Please write out, exactly, every line of the listing from its first line through the one that includes "simpa [smapDrop, smapGet, hj, this]".

Start of Data for the task

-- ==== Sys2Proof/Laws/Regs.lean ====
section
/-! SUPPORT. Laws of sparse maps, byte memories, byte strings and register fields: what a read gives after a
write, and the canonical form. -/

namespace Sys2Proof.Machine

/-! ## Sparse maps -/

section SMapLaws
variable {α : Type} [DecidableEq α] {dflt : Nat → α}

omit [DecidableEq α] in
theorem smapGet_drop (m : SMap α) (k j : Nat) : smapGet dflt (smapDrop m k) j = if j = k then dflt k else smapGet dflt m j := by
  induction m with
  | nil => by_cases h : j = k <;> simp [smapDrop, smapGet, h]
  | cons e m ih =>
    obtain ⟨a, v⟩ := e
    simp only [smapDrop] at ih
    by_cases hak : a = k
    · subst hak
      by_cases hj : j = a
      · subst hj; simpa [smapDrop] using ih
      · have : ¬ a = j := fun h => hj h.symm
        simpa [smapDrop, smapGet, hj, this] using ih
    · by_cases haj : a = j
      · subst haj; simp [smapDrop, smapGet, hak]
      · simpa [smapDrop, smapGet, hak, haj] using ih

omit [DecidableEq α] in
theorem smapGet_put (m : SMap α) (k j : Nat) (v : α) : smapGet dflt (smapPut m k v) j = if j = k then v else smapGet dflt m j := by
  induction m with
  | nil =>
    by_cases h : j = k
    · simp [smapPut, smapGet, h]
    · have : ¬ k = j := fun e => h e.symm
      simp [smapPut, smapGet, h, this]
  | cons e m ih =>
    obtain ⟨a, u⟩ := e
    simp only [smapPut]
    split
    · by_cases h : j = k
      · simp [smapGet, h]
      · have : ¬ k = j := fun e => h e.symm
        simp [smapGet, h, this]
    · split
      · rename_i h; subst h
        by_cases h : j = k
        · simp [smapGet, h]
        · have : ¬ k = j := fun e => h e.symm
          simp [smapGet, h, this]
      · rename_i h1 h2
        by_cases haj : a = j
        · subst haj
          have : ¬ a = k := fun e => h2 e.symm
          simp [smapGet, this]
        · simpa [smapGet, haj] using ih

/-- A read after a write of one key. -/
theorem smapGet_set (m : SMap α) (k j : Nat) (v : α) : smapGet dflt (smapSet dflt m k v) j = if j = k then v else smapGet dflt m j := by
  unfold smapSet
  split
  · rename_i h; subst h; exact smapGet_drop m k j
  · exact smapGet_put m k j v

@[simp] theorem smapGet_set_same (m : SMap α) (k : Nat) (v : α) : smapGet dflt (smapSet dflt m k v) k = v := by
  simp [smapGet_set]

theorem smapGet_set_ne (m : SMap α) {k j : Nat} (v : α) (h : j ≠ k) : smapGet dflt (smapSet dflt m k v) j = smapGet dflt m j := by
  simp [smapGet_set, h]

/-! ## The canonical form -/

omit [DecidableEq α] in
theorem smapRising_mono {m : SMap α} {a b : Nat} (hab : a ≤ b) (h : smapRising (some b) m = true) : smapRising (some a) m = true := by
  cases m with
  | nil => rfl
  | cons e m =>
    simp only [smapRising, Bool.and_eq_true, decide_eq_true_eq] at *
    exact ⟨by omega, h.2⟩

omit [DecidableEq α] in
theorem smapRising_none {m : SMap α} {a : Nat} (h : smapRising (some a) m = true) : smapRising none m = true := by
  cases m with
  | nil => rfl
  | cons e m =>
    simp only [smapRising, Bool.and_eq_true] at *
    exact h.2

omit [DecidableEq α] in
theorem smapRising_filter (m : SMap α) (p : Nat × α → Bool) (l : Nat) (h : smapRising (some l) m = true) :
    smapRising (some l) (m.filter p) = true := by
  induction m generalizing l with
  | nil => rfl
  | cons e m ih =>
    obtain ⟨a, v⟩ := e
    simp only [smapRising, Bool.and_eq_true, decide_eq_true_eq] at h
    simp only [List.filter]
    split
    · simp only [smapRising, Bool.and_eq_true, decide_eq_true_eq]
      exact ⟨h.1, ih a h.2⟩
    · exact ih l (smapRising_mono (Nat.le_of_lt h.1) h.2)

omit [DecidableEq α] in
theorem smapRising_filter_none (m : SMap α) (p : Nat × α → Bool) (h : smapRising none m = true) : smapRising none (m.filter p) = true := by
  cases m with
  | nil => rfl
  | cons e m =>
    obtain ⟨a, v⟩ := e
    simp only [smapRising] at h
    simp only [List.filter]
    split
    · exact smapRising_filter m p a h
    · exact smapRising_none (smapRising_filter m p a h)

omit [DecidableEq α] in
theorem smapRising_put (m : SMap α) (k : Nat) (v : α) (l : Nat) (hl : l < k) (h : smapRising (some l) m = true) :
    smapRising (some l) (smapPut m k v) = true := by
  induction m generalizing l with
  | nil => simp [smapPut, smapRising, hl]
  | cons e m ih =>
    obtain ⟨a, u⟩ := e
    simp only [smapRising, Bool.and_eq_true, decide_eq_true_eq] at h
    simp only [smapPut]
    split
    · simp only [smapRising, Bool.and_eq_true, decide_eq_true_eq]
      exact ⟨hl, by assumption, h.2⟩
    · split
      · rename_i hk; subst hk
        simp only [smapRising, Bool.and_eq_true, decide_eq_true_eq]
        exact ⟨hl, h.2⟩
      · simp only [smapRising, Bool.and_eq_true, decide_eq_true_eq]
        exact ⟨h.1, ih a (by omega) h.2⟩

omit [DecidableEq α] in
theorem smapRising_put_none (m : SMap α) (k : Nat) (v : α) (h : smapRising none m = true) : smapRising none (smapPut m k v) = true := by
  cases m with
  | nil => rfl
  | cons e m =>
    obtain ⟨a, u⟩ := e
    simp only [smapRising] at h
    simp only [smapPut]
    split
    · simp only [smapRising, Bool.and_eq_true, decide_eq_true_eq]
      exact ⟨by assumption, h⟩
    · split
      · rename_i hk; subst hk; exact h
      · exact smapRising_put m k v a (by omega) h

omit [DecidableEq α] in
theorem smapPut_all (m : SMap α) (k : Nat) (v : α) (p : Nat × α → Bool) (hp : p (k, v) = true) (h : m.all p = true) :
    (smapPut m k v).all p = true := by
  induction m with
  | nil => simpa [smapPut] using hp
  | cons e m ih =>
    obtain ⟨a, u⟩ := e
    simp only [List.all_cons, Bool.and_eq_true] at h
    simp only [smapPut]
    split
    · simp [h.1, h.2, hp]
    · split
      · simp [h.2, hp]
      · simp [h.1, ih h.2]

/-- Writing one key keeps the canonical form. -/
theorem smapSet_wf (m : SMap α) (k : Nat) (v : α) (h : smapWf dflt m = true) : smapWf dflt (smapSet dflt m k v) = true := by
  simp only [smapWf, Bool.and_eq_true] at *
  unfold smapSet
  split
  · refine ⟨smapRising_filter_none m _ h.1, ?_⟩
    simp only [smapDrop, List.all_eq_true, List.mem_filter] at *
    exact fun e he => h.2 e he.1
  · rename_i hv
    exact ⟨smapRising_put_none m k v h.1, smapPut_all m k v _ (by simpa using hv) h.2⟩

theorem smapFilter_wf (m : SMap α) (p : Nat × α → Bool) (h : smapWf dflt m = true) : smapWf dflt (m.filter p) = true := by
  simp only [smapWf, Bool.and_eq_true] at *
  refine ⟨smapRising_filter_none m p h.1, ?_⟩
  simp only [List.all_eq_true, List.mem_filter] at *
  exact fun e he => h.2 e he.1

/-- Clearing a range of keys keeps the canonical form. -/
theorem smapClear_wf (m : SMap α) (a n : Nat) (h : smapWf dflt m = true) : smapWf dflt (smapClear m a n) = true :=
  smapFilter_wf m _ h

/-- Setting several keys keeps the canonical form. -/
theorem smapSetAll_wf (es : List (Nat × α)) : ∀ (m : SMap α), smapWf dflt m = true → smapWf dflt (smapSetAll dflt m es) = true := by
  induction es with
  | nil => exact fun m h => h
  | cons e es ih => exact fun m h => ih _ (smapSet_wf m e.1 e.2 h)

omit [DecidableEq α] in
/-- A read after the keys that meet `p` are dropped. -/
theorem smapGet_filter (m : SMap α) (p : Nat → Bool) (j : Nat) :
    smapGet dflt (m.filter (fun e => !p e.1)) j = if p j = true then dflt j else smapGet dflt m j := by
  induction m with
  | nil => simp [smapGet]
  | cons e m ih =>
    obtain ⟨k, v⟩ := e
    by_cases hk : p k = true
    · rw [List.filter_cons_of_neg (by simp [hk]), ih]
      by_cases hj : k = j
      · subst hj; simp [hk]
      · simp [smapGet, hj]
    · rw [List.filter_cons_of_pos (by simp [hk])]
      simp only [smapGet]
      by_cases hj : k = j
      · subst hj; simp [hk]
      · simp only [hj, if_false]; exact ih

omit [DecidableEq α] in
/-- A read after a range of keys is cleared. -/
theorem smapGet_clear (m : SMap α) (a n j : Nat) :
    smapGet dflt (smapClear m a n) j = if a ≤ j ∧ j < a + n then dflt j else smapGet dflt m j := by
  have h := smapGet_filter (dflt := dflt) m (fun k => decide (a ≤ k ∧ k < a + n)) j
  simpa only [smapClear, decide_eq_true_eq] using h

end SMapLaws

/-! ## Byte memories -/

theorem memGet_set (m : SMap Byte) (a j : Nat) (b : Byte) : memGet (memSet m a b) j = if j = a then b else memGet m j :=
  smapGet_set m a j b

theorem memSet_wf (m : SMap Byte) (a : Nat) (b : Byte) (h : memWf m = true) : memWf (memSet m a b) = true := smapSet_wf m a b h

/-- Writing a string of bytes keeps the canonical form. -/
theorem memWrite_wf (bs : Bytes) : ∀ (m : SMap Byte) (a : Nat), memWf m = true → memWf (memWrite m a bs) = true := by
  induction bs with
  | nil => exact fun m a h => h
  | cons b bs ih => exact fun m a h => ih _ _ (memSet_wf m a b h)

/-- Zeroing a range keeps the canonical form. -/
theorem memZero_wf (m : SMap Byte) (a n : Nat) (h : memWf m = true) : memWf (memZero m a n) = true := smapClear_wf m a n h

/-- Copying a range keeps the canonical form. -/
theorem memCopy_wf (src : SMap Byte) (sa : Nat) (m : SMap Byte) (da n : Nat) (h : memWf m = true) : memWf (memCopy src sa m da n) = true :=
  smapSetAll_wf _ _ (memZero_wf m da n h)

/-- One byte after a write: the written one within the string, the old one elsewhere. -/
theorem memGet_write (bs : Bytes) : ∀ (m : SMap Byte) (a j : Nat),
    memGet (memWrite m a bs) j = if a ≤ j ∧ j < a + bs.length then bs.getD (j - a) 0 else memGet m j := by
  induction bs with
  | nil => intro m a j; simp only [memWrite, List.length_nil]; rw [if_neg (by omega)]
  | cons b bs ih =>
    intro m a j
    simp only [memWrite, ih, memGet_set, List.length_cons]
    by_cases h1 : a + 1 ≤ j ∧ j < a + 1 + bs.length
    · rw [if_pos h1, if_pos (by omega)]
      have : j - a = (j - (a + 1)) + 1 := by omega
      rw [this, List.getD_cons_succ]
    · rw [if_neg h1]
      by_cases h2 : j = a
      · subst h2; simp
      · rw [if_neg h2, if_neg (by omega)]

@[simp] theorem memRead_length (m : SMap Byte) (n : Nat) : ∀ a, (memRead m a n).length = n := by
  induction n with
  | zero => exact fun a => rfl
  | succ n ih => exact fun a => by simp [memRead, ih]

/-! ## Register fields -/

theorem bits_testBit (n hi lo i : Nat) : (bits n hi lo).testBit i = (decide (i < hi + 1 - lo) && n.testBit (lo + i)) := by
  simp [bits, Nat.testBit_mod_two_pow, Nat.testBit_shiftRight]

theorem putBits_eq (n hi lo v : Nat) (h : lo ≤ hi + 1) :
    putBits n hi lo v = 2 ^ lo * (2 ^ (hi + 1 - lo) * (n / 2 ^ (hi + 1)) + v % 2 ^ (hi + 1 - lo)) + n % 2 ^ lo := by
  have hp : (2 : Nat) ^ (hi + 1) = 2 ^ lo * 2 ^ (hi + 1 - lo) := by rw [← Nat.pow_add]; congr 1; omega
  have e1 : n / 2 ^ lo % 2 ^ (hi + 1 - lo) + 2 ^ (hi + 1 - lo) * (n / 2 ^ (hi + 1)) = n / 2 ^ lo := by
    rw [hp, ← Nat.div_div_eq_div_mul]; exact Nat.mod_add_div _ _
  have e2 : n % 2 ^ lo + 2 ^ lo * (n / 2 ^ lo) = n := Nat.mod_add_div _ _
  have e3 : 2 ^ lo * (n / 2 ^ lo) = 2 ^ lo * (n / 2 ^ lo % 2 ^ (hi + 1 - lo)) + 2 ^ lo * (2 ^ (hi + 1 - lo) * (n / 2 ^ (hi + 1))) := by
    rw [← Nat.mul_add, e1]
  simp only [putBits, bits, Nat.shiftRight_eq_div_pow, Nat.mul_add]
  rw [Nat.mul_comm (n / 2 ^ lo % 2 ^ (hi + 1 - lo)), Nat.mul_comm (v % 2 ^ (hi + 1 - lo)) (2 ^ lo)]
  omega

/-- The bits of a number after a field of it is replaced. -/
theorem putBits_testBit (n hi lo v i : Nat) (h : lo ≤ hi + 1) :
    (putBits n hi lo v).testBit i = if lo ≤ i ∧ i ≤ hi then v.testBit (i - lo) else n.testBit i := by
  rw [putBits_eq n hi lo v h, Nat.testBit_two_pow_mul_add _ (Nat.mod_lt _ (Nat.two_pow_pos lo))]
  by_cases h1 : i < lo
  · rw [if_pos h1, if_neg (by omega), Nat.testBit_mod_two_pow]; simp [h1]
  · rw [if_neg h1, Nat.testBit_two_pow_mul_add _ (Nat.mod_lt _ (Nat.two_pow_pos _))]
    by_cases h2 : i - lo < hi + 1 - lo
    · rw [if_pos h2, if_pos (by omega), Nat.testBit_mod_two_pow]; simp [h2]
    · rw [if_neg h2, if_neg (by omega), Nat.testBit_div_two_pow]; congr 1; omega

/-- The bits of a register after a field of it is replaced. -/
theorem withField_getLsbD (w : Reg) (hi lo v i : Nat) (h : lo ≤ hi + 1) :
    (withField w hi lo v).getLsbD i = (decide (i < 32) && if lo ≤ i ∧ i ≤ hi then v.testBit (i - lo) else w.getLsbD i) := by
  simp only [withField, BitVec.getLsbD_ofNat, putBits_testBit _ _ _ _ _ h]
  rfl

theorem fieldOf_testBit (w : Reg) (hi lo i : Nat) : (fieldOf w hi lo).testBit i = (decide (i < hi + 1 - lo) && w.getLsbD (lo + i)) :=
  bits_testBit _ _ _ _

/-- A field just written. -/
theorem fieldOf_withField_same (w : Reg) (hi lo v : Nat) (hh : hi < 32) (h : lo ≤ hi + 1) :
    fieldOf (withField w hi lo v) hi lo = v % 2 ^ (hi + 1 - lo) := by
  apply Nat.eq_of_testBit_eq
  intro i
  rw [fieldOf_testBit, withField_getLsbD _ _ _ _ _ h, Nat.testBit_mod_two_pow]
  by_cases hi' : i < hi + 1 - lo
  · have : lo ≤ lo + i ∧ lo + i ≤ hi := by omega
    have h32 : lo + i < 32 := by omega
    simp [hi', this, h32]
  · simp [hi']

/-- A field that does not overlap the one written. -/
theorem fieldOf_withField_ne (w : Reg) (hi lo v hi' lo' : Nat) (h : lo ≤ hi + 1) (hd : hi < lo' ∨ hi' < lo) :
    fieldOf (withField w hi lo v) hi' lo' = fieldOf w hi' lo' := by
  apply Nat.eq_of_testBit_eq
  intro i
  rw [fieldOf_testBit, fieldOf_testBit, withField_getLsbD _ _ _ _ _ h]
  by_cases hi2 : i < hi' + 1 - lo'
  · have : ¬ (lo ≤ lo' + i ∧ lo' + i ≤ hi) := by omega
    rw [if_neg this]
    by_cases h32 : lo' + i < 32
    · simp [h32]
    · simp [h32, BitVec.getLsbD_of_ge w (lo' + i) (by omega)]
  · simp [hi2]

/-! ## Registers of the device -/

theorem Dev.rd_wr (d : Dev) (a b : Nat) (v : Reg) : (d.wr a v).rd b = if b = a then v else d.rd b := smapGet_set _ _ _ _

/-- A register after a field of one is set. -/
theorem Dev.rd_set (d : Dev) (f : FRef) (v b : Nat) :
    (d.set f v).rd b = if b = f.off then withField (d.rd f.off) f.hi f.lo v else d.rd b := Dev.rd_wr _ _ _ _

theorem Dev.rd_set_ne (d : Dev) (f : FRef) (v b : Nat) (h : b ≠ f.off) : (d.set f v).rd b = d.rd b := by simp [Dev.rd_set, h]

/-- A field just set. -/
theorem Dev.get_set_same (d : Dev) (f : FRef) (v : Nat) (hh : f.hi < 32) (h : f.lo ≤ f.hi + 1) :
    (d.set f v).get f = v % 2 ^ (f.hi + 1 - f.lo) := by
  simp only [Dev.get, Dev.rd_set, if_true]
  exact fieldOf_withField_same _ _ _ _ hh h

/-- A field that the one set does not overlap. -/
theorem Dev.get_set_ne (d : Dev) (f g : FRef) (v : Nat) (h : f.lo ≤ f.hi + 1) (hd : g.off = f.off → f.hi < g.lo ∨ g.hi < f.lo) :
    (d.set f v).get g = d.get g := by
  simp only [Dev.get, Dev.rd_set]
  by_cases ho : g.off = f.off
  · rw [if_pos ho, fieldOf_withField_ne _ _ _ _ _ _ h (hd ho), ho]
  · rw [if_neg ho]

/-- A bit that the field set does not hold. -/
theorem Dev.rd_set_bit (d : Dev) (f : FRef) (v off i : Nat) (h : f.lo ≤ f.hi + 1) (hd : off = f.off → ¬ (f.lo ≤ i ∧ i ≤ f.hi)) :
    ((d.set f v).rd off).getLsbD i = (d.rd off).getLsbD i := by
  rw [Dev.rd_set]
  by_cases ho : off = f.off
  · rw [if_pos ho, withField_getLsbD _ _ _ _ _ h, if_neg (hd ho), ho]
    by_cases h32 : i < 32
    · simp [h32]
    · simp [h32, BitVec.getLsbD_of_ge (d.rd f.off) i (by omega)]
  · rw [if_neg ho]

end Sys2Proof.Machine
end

End of Data for the task

▸ Answer space
-- ==== Sys2Proof/Laws/Regs.lean ====
section
/-! SUPPORT. Laws of sparse maps, byte memories, byte strings and register fields: what a read gives after a
write, and the canonical form. -/

namespace Sys2Proof.Machine

/-! ## Sparse maps -/

section SMapLaws
variable {α : Type} [DecidableEq α] {dflt : Nat → α}

omit [DecidableEq α] in
theorem smapGet_drop (m : SMap α) (k j : Nat) : smapGet dflt (smapDrop m k) j = if j = k then dflt k else smapGet dflt m j := by
  induction m with
  | nil => by_cases h : j = k <;> simp [smapDrop, smapGet, h]
  | cons e m ih =>
    obtain ⟨a, v⟩ := e
    simp only [smapDrop] at ih
    by_cases hak : a = k
    · subst hak
      by_cases hj : j = a
      · subst hj; simpa [smapDrop] using ih
      · have : ¬ a = j := fun h => hj h.symm
        simpa [smapDrop, smapGet, hj, this] using ih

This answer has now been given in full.